#### Prompt:
Only one stretch of the data below is wanted: the lines from the one with "(h.closingDeliveryEnds n).bowlers = h.bowlers" through the one with "unfold House.retireOn; (repeat'", repeated exactly.
═════ Data provided
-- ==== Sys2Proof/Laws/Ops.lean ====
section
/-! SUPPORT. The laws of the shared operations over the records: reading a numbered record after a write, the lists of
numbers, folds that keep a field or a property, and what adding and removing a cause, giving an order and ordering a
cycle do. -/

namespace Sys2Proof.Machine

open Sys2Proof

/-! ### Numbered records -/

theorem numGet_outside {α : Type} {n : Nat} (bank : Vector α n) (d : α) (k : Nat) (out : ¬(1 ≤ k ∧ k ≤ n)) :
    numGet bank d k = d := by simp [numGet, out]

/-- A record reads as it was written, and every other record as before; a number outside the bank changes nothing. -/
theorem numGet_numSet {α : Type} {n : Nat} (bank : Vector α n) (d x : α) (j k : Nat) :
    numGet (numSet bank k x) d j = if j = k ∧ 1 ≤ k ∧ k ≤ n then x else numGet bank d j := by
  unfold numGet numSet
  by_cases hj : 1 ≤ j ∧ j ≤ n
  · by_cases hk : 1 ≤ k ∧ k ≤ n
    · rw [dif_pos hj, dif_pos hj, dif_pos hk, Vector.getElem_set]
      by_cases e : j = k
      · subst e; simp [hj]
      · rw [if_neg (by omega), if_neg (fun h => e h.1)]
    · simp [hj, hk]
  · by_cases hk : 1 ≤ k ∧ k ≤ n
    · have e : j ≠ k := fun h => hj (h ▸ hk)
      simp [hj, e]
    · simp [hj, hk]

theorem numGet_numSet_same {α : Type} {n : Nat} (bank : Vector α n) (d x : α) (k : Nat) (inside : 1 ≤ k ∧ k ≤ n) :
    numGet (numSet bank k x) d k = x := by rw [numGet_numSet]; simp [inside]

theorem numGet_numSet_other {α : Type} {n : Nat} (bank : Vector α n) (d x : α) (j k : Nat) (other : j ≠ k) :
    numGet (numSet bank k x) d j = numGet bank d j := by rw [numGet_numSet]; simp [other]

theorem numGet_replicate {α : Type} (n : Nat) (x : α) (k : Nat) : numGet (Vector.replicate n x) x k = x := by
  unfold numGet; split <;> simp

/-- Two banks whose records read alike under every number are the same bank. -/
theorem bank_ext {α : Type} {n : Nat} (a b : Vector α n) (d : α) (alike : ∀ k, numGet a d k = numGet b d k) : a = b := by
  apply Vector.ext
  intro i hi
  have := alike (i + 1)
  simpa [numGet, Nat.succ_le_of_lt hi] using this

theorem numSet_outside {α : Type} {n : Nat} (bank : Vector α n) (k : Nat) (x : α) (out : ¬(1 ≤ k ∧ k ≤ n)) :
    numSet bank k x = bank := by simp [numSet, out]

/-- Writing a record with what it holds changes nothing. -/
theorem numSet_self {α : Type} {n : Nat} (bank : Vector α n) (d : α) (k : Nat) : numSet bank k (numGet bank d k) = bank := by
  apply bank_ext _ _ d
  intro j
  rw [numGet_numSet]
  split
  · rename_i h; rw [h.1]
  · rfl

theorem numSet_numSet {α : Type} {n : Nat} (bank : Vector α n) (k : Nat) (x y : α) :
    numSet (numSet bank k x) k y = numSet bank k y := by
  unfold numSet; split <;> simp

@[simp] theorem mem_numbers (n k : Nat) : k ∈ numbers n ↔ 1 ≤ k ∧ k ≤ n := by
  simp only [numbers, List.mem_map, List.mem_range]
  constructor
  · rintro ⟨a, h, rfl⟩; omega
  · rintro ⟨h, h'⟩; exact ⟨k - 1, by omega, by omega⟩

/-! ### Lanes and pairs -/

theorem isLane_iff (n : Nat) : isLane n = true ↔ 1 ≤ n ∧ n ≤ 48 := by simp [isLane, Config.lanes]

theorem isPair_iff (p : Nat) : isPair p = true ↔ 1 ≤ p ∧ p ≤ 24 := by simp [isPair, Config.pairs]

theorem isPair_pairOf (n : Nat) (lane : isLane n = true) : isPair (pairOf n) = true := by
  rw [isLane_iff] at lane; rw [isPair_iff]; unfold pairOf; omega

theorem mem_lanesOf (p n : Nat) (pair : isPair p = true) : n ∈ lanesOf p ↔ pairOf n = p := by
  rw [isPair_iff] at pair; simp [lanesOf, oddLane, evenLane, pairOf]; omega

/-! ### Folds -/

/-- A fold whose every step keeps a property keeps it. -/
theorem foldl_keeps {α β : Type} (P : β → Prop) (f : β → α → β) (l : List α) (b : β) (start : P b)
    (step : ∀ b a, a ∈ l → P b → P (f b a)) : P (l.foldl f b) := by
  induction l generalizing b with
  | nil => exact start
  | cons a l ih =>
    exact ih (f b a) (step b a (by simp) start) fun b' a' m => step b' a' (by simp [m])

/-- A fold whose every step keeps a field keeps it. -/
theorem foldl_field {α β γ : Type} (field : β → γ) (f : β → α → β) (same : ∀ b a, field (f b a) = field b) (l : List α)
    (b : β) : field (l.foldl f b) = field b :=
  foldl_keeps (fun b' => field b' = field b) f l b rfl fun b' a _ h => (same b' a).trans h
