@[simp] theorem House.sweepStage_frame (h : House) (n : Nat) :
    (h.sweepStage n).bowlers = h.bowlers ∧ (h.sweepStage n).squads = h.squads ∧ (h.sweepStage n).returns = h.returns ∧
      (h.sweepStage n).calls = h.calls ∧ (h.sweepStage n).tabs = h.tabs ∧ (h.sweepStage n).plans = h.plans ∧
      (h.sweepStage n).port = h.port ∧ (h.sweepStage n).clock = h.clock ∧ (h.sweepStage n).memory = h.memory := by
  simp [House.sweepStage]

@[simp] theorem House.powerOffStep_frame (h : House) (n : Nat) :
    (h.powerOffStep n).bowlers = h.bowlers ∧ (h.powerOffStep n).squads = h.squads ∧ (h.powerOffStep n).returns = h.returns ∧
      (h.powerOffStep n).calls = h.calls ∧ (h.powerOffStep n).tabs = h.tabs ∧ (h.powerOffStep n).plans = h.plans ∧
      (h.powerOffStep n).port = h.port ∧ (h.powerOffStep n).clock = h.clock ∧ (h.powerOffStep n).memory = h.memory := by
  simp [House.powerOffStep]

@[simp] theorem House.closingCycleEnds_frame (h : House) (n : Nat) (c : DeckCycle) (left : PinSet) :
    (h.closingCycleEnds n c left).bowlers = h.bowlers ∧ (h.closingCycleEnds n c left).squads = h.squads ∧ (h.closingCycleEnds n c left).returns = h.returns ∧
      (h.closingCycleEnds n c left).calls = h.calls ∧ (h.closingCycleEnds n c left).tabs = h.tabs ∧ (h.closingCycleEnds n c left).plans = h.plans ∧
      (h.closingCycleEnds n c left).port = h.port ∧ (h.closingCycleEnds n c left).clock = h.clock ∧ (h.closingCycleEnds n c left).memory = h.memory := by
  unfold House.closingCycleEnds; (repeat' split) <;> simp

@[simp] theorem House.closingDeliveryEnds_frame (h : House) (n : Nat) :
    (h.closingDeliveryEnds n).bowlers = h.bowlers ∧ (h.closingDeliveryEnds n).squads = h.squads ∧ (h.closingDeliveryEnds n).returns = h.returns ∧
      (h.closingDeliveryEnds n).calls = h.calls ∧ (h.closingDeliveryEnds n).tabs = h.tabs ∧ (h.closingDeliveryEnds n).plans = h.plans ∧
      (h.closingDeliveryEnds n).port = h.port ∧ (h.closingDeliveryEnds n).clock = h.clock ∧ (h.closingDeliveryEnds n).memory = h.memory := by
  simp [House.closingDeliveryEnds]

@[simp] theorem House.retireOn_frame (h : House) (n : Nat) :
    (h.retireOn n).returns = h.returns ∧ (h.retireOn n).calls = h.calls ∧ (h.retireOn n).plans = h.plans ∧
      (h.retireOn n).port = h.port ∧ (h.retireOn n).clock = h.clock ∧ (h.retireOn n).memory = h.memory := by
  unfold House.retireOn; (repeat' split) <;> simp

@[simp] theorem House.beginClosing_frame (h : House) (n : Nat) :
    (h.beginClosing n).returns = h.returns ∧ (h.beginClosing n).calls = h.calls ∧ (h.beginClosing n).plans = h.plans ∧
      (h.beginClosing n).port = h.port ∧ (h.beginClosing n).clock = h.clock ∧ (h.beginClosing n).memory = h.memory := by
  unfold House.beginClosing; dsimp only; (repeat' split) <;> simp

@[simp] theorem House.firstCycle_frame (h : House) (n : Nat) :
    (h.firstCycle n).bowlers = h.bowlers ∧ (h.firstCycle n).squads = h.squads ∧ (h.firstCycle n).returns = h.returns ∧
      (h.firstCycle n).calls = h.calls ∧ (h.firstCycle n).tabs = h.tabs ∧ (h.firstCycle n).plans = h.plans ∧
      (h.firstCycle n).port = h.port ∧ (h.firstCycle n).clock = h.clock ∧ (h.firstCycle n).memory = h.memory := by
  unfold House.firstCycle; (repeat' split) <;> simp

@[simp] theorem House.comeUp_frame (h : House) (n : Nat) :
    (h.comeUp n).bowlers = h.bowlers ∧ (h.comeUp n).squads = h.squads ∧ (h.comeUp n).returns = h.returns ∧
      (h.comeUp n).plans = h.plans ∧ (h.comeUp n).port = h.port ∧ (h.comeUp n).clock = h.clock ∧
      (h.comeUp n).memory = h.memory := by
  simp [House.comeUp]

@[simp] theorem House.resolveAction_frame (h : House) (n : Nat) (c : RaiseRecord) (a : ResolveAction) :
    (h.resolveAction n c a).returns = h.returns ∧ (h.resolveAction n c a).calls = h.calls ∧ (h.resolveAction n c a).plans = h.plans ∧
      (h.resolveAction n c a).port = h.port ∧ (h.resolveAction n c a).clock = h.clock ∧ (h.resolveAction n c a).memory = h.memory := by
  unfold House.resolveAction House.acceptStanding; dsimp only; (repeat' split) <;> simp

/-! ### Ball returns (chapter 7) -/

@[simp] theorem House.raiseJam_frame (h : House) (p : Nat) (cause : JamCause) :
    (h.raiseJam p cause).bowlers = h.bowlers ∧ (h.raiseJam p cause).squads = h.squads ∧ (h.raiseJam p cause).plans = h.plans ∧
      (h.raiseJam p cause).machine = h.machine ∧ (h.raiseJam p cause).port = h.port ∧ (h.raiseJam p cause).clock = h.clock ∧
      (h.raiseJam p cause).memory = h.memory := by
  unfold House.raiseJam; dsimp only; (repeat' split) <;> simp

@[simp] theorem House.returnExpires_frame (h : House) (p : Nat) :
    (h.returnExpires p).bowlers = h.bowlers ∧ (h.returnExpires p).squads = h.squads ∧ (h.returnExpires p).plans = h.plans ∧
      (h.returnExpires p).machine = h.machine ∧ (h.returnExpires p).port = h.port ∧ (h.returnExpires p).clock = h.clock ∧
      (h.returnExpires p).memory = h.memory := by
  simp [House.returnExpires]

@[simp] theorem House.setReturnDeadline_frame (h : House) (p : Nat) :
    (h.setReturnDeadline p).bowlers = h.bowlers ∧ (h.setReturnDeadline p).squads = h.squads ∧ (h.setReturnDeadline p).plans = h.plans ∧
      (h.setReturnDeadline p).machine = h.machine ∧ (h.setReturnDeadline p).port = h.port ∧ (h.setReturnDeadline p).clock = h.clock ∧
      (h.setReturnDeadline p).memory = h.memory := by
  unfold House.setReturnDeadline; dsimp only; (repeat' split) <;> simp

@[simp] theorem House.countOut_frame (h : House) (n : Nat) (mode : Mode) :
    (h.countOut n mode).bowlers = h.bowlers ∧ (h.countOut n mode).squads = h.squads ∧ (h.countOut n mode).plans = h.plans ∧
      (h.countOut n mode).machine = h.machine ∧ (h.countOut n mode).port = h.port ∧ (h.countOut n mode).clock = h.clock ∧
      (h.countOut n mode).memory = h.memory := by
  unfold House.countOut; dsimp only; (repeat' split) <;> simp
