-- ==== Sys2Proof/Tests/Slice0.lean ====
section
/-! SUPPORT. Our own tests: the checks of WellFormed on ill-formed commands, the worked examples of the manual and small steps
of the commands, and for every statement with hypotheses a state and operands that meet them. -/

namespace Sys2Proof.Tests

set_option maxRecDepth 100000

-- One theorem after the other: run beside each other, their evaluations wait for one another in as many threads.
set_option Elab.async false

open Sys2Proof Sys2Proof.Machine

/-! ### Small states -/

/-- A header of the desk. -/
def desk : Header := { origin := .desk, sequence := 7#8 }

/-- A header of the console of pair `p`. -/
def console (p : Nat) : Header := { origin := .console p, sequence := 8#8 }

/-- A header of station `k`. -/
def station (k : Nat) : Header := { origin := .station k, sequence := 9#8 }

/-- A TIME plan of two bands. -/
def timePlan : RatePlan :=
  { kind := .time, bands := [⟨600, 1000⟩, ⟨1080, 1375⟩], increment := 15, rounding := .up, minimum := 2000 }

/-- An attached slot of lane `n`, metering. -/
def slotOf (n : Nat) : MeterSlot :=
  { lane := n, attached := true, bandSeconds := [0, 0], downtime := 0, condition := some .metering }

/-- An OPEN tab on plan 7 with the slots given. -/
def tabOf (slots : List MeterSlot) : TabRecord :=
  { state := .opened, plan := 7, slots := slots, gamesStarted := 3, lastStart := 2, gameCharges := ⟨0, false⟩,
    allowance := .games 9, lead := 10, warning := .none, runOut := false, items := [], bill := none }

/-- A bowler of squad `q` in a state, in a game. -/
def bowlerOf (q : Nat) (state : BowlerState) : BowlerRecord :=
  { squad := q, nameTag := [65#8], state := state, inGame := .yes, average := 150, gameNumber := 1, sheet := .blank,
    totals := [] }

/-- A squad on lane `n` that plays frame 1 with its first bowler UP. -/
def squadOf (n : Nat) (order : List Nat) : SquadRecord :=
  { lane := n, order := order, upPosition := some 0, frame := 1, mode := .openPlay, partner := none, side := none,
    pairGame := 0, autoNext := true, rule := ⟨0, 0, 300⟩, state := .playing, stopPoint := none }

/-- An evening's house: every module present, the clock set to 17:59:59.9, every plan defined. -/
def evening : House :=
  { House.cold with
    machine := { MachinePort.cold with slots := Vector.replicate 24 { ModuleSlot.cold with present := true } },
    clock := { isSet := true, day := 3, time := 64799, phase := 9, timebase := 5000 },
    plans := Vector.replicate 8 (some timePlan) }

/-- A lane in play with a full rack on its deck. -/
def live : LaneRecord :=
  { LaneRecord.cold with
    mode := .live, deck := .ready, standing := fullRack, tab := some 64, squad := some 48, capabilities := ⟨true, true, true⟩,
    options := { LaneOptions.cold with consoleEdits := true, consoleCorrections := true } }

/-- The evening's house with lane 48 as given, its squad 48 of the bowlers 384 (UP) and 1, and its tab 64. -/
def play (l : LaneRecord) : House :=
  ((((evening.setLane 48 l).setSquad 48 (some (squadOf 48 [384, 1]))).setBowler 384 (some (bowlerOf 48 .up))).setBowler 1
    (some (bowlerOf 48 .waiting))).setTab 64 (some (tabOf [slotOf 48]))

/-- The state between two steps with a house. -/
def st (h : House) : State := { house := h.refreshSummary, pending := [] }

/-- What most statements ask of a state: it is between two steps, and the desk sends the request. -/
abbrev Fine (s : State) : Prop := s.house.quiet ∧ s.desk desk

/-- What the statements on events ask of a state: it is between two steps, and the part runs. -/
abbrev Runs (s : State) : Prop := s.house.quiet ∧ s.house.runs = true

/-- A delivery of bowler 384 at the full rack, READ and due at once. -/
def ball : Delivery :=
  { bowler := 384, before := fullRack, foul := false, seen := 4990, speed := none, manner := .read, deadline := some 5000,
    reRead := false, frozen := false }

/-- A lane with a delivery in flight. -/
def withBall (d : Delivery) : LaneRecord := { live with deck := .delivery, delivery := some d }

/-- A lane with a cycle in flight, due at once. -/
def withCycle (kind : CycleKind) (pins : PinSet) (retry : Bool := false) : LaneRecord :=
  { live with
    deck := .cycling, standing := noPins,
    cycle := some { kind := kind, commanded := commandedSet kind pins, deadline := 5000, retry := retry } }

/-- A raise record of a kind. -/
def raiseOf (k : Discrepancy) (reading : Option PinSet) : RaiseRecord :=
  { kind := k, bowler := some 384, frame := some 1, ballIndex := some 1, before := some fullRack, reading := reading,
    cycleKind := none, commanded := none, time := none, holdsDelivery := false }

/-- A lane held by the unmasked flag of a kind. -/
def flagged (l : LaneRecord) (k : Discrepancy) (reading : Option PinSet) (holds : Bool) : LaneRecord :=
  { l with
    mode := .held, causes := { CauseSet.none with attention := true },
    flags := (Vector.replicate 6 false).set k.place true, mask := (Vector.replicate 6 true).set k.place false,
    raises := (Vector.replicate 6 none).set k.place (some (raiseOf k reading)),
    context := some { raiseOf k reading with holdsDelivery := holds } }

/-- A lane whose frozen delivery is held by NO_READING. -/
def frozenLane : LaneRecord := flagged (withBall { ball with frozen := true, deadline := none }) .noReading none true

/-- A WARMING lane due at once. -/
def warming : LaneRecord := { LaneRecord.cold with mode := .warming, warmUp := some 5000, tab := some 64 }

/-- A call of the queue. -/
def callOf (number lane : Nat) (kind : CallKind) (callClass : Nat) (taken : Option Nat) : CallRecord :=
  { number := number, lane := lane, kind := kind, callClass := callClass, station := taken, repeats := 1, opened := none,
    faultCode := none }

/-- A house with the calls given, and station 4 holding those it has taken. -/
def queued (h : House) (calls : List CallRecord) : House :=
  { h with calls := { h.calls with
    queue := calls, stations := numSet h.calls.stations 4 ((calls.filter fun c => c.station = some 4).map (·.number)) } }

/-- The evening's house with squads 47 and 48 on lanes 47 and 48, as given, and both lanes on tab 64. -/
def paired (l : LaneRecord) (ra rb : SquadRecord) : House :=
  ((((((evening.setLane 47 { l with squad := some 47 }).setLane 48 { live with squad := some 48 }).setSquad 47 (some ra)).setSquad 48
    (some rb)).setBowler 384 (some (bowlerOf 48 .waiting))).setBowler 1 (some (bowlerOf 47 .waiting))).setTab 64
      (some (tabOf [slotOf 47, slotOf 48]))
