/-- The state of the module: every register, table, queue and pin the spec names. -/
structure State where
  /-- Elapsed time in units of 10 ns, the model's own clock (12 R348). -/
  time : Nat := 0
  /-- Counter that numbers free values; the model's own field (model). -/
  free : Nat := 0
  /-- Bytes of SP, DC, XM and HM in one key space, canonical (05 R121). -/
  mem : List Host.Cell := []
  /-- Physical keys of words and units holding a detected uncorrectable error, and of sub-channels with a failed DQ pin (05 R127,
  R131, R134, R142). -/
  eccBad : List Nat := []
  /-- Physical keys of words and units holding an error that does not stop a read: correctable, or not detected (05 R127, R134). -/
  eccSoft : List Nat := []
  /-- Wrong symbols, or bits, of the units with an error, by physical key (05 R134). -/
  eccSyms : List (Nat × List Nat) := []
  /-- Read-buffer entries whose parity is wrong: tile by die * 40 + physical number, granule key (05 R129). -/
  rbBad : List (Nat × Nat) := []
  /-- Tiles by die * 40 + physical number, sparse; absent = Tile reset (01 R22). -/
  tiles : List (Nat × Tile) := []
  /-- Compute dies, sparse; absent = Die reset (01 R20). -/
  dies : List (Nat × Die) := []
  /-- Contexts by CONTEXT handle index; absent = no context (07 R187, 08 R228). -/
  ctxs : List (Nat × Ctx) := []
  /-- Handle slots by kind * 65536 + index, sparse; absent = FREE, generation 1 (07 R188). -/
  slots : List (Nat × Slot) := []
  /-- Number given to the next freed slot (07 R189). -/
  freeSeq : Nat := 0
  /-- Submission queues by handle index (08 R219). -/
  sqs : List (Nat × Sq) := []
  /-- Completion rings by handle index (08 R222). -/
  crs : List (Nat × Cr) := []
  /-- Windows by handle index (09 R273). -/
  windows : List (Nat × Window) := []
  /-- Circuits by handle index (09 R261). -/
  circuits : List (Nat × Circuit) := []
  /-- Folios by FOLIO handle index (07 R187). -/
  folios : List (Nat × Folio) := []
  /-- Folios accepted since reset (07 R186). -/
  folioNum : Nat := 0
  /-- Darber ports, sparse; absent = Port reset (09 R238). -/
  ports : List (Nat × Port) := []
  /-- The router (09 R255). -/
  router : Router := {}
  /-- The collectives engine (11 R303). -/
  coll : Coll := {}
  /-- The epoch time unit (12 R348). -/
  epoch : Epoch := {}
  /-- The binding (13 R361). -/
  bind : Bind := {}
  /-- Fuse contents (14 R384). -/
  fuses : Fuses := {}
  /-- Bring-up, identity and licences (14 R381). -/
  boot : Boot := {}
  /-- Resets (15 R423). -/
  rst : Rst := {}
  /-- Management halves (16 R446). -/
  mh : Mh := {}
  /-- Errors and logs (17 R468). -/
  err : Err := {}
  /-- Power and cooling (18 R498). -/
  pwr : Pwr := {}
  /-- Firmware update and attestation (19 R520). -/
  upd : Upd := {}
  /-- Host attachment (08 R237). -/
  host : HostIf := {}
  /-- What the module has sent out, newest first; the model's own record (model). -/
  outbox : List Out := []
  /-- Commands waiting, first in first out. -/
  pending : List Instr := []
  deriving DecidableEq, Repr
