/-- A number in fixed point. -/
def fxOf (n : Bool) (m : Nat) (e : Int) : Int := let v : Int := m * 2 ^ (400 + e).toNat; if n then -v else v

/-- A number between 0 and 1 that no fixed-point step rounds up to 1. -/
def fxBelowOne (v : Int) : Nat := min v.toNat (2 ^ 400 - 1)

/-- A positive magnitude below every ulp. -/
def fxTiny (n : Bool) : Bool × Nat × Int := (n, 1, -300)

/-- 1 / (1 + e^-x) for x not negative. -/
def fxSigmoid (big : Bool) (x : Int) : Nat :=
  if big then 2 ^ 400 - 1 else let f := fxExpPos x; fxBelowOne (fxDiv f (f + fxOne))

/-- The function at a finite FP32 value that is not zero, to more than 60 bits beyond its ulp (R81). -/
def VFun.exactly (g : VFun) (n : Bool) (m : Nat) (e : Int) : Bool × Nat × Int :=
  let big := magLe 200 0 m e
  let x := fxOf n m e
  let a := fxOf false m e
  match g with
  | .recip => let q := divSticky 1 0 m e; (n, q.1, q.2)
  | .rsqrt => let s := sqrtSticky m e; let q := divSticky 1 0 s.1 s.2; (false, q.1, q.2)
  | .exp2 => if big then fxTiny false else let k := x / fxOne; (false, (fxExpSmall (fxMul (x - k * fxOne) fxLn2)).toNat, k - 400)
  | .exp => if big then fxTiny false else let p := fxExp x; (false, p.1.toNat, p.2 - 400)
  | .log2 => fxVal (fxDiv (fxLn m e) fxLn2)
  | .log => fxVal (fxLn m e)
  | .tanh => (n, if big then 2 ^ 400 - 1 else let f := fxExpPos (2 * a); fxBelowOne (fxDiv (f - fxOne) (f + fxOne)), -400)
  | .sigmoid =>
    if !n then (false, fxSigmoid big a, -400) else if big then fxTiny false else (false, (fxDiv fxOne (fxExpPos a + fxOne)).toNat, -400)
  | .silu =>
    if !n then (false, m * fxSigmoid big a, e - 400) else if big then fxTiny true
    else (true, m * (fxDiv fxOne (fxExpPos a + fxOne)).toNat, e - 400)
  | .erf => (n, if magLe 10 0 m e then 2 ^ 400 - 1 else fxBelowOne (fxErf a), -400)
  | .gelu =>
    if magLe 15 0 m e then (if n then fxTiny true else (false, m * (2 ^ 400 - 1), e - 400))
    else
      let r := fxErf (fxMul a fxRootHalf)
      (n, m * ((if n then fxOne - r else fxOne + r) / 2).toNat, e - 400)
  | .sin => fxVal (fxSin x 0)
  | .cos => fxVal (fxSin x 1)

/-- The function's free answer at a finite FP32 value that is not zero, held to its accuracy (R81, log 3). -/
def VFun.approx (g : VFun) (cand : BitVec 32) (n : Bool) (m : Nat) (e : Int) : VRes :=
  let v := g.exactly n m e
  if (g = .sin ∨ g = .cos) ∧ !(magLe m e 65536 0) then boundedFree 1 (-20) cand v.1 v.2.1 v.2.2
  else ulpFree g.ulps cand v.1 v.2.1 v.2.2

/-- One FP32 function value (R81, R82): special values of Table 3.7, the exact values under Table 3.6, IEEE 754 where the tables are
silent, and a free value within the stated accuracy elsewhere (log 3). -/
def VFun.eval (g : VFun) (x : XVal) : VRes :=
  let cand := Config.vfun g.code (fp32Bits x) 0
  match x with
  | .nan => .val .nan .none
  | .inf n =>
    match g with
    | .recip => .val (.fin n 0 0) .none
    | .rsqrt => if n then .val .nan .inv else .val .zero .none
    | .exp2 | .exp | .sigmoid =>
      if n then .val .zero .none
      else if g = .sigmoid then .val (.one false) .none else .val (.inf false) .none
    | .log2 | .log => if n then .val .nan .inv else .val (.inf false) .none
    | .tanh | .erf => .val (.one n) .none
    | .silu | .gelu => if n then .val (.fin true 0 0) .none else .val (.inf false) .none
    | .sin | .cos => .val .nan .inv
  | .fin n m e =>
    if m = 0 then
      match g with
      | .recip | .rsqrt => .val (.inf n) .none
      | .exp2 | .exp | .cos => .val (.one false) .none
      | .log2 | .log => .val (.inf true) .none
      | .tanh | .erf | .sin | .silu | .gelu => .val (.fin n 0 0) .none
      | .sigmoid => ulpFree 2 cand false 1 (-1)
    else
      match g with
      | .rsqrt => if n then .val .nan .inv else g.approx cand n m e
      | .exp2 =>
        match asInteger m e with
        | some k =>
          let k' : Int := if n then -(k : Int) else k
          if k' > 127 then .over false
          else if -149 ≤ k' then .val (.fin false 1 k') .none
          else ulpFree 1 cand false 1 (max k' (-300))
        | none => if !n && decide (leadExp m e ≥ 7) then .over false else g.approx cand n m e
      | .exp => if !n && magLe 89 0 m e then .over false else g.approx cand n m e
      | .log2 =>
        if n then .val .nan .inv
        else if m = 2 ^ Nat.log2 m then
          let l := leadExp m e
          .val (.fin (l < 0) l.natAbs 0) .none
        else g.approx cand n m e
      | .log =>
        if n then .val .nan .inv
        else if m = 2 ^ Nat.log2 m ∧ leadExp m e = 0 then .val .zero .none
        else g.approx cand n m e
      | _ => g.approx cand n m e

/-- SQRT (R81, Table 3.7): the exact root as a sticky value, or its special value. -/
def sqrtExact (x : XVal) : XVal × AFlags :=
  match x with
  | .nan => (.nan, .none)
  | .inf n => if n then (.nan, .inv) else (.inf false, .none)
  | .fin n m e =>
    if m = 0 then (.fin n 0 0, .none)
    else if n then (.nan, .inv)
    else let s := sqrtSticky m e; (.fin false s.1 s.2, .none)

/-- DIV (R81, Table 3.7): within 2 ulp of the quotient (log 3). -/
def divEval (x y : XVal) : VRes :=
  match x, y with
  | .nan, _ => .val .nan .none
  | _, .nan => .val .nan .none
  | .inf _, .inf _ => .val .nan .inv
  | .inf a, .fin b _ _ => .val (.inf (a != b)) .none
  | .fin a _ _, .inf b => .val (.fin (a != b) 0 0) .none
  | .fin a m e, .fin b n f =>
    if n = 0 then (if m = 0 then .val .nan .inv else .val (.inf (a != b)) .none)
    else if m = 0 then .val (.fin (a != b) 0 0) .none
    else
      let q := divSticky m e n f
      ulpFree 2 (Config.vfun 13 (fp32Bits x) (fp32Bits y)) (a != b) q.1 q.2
══════════
#### Response to this task:
    (h.closingDeliveryEnds n).bowlers = h.bowlers ∧ (h.closingDeliveryEnds n).squads = h.squads ∧ (h.closingDeliveryEnds n).returns = h.returns ∧
      (h.closingDeliveryEnds n).calls = h.calls ∧ (h.closingDeliveryEnds n).tabs = h.tabs ∧ (h.closingDeliveryEnds n).plans = h.plans ∧
      (h.closingDeliveryEnds n).port = h.port ∧ (h.closingDeliveryEnds n).clock = h.clock ∧ (h.closingDeliveryEnds n).memory = h.memory := by
  simp [House.closingDeliveryEnds]

@[simp] theorem House.retireOn_frame (h : House) (n : Nat) :
    (h.retireOn n).returns = h.returns ∧ (h.retireOn n).calls = h.calls ∧ (h.retireOn n).plans = h.plans ∧
      (h.retireOn n).port = h.port ∧ (h.retireOn n).clock = h.clock ∧ (h.retireOn n).memory = h.memory := by
  unfold House.retireOn; (repeat' split) <;> simp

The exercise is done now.